Saved data entries
........
-- ==== Sys2Proof/Tests/Slice0.lean ====
section
/-! SUPPORT. The model's own tests: small facts whose expected results are those of spec/95_test_vectors.md (the vector's
name stands in each comment) or are worked out by hand from the rule named, and a witness for every statement that has
hypotheses. -/

namespace Sys2Proof.Tests

open Sys2Proof.Machine Sys2Proof.Claims

/-! ### Helpers -/

/-- The outcome is a next state with this property. -/
def ends (o : Host.Outcome State Fault Refusal) (p : State → Bool) : Bool :=
  match o with
  | .next t => p t
  | .fault _ => false
  | .refused _ => false

/-- x[1], x[2], x[3] set. -/
def with3 (s : State) (v1 v2 v3 : Word) : State := ((s.setReg 1 v1).setReg 2 v2).setReg 3 v3

/-- The common start of section 2.3: segment 0 of four Words; segment 1 of four Words 0x11, 0x22, 0x33, 0x44; and a live
segment 2 of length 0. The pool is empty and `next` is 3. -/
def bench : State :=
  { State.reset with
    input := [0x41#8, 0xFF#8]
    mem := [(0, Segment.ofWords [0x10000053#32, 0x20000053#32, 0x70000000#32, 0xE0000123#32]),
            (1, Segment.ofWords [0x11#32, 0x22#32, 0x33#32, 0x44#32]), (2, Segment.zeroed 0#32)]
    nextHandle := 3 }

/-- `bench` with nothing more to read at the input port, `end` not yet presented. -/
def waiting : State := { bench with input := [], inputEnd := false }

/-- `bench` with handles 2 and then 1 released (top first). -/
def pooled : State := { bench with mem := [(0, Segment.ofWords [0x80000011#32])], free := [1#32, 2#32] }

/-- A machine with no handle left (R40). -/
def exhausted : State := { bench with nextHandle := 2 ^ 32 }

/-- Whether a state faulted with this code and this information Word. -/
def faultedWith (code : BitVec 3) (info : Word) (t : State) : Bool :=
  decide (t.run = .faulted ∧ t.fcause = code ∧ t.finfo = info ∧ t.mem = [])

/-! ### Well-formedness: each check refuses an ill-formed term -/

theorem test_wf_refuses_register_eight : (Line.three 3 8 0 0).wf = false := by decide
theorem test_wf_refuses_opcode_thirteen_as_three : (Line.three 13 0 0 0).wf = false := by decide
theorem test_wf_refuses_field_of_halt : (Line.three 7 1 0 0).wf = false := by decide
theorem test_wf_refuses_wide_literal : (Line.lv 1 (2 ^ 25)).wf = false := by decide
theorem test_wf_refuses_wide_word : (Line.word (2 ^ 32)).wf = false := by decide
theorem test_wf_accepts_lines :
    (Line.three 3 3 1 2).wf = true ∧ (Line.lv 7 (2 ^ 25 - 1)).wf = true ∧ (Line.word (2 ^ 32 - 1)).wf = true := by decide
theorem test_wf_refuses_ragged_image : imageWf [0xD2#8, 0x00#8, 0x00#8] = false := by decide
theorem test_wf_refuses_long_program : programFits (List.replicate (2 ^ 32) 0#32) = false := by
  rw [programFits, List.length_replicate]; decide
theorem test_wf_refuses_long_image : imageFits (List.replicate (2 ^ 34) 0#8) = false := by
  rw [imageFits, List.length_replicate]; decide
theorem test_image_limit : imageFits [0#8] = true ∧ Config.maxSegLen = 4294967295 := by decide

/-! ### Decoding: section 2.1 of the vectors, one Word and more for each constructor -/

theorem test_decode_cmov : decode 0x00000053#32 = .cmov 1 2 3 ∧ decode 0x0FFFFE00#32 = .cmov 0 0 0 := by decide
theorem test_decode_sload : decode 0x10000053#32 = .sload 1 2 3 := by decide
theorem test_decode_sstore : decode 0x20000053#32 = .sstore 1 2 3 := by decide
theorem test_decode_add : decode 0x300000CA#32 = .add 3 1 2 ∧ decode 0x3FFFFECA#32 = .add 3 1 2 := by decide
theorem test_decode_mul : decode 0x400000CA#32 = .mul 3 1 2 := by decide
theorem test_decode_div : decode 0x500000CA#32 = .div 3 1 2 := by decide
theorem test_decode_nand : decode 0x600000DB#32 = .nand 3 3 3 := by decide
theorem test_decode_halt : decode 0x70000000#32 = .halt ∧ decode 0x7FFFFFFF#32 = .halt := by decide
theorem test_decode_map : decode 0x80000011#32 = .map 2 1 ∧ decode 0x800001D1#32 = .map 2 1 := by decide
theorem test_decode_unmap : decode 0x90000003#32 = .unmap 3 := by decide
theorem test_decode_out : decode 0xA0000003#32 = .out 3 ∧ decode 0xAFFFFFFB#32 = .out 3 := by decide
theorem test_decode_inp : decode 0xB0000001#32 = .inp 1 := by decide
theorem test_decode_loadp : decode 0xC0000006#32 = .loadp 0 6 ∧ decode 0xC0000010#32 = .loadp 2 0 := by decide
theorem test_decode_lv : decode 0xD2000030#32 = .lv 1 48#25 ∧ decode 0xDFFFFFFF#32 = .lv 7 33554431#25 := by decide
theorem test_decode_illegal14 : decode 0xE0000123#32 = .illegal14 0x123#28 := by decide
theorem test_decode_illegal15 : decode 0xFFFFFFFF#32 = .illegal15 0xFFFFFFF#28 := by decide
theorem test_encode_canonical :
    encode (.nand 3 3 3) = 0x600000DB#32 ∧ encode (.lv 7 0#25) = 0xDE000000#32 ∧ encode (.map 2 1) = 0x80000011#32 := by
  decide
theorem test_table_word : decodeTableWord 32 0x300000CA = some (.add 3 1 2) ∧ decodeTableWord 33 0 = none := by decide
/-- The image bytes of section 2.1: `D2 00 00 30 A0 00 00 03`. -/
theorem test_image_words :
    imageWords [0xD2#8, 0#8, 0#8, 0x30#8, 0xA0#8, 0#8, 0#8, 3#8] = some [0xD2000030#32, 0xA0000003#32] := by decide
theorem test_decode_bytes_too_short : decodeBytes [0xD2#8, 0#8] = .error (.fewerThanFourBytes 2) := by decide
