/-! ## Graph words (R97 to R101) -/

def getGc (w : BitVec 64) : GcWord :=
  { ha := w.extractLsb' 51 5, hb := w.extractLsb' 46 5, hc := w.extractLsb' 41 5, cond := w.extractLsb' 37 4,
    imm := w.extractLsb' 0 32 }

/-- Words that follow a top-level word: handle and attribute words, or NW descriptor words (R98, R99). -/
def egbTrail (w : BitVec 64) : Nat :=
  match (w.extractLsb' 56 8).toNat with
  | 0x02 => ((w.extractLsb' 41 5).toNat + 3) / 4 + (w.extractLsb' 36 5).toNat
  | 0x26 | 0x30 | 0x31 | 0x32 | 0x33 | 0x34 | 0x38 | 0x39 | 0x3B | 0x3D => (w.extractLsb' 40 4).toNat
  | _ => 0

/-- The 16-bit references of the handle words (R99). -/
def refsOf (ws : List (BitVec 64)) : List (BitVec 16) :=
  ws.flatMap fun w => [w.extractLsb' 0 16, w.extractLsb' 16 16, w.extractLsb' 32 16, w.extractLsb' 48 16]

/-- A top-level EGB word with the words that follow it (R98 to R101, R353). An unassigned EOP, a reserved bit, an
NH above 16 or a wrong NW is no instruction: the illegal word of R101. A reference in a place NH leaves unused is
dropped here and judged by `unusedRefsClear`. -/
def decodeEgb (w : BitVec 64) (trail : List (BitVec 64)) : Option Instr :=
  let g := getGc w
  let h : GhWord := { handle := w.extractLsb' 44 12, aux := w.extractLsb' 0 32, trail := trail.take (w.extractLsb' 40 4).toNat }
  let nh := (w.extractLsb' 41 5).toNat
  let na := (w.extractLsb' 36 5).toNat
  let hw := (nh + 3) / 4
  let gc (i : Instr) : Option Instr := if w.extractLsb' 32 5 = 0 ∧ i.wf then some i else none
  let gh (i : Instr) : Option Instr :=
    if w.extractLsb' 32 8 = 0 ∧ h.trail.length = (w.extractLsb' 40 4).toNat ∧ i.wf then some i else none
  match (w.extractLsb' 56 8).toNat with
  | 0x01 => if w.extractLsb' 32 19 = 0 ∧ w.extractLsb' 0 16 = 0 then
      some (.block (w.extractLsb' 51 5) (w.extractLsb' 16 16)) else none
  | 0x02 =>
    let o : OpWord :=
      { opid := w.extractLsb' 46 10, cons := w.extractLsb' 0 32,
        refs := (refsOf (trail.take hw)).take nh, attrs := (trail.drop hw).take na }
    let i := Instr.op o
    if w.extractLsb' 32 4 = 0 ∧ nh ≤ 16 ∧ hw + na ≤ trail.length ∧ i.wf then some i else none
  | 0x10 => gc (.egbLoop g)
  | 0x11 => gc (.endloop g)
  | 0x12 => gc (.egbBr g)
  | 0x13 => gc (.brc g)
  | 0x14 => gc (.egbCall g)
  | 0x15 => gc (.egbRet g)
  | 0x16 => gc (.gend g)
  | 0x18 => gc (.capbeg g)
  | 0x19 => gc (.capend g)
  | 0x1A => gc (.replay g)
  | 0x20 => gc (.hset g)
  | 0x21 => gc (.hadd g)
  | 0x22 => gc (.hmul g)
  | 0x23 => gc (.hdiv g)
  | 0x24 => gc (.hmin g)
  | 0x25 => gc (.hmax g)
  | 0x26 => gh (.hld h)
  | 0x30 => gh (.hdef h)
  | 0x31 => gh (.hfree h)
  | 0x32 => gh (.hreshape h)
  | 0x33 => gh (.hshard h)
  | 0x34 => gh (.halias h)
  | 0x38 => if h.aux = 1 then gh (.chloadOff h) else gh (.chload { h with aux := h.aux })
  | 0x39 => gh (.param h)
  | 0x3A => gc (.egbStep g)
  | 0x3B => gh (.waith h)
  | 0x3C => gc (.signal g)
  | 0x3D => gh (.csload h)
  | _ => none

/-- The places of the handle words beyond NH hold zero (R99: otherwise a graph fault, not an illegal word). -/
def unusedRefsClear (nh : Nat) (trail : List (BitVec 64)) : Bool :=
  ((refsOf (trail.take ((nh + 3) / 4))).drop nh).all fun r => r = 0

/-! ## The encoder -/

/-- The words of an instruction: a slot word with its literals, or EGB words. -/
inductive Enc where
  | slot (s : Slot) (w : BitVec 64) (l0 l1 : BitVec 32)
  | egb (w : BitVec 64) (trail : List (BitVec 64))
  deriving DecidableEq, Repr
........
* ACTIVITY: What is wanted is every line from the first line of the entries through the line that contains "spec/95_test_vectors.md (the vector's", given again exactly.

* FINISHED EXERCISE:
-- ==== Sys2Proof/Tests/Slice0.lean ====
section
/-! SUPPORT. The model's own tests: small facts whose expected results are those of spec/95_test_vectors.md (the vector's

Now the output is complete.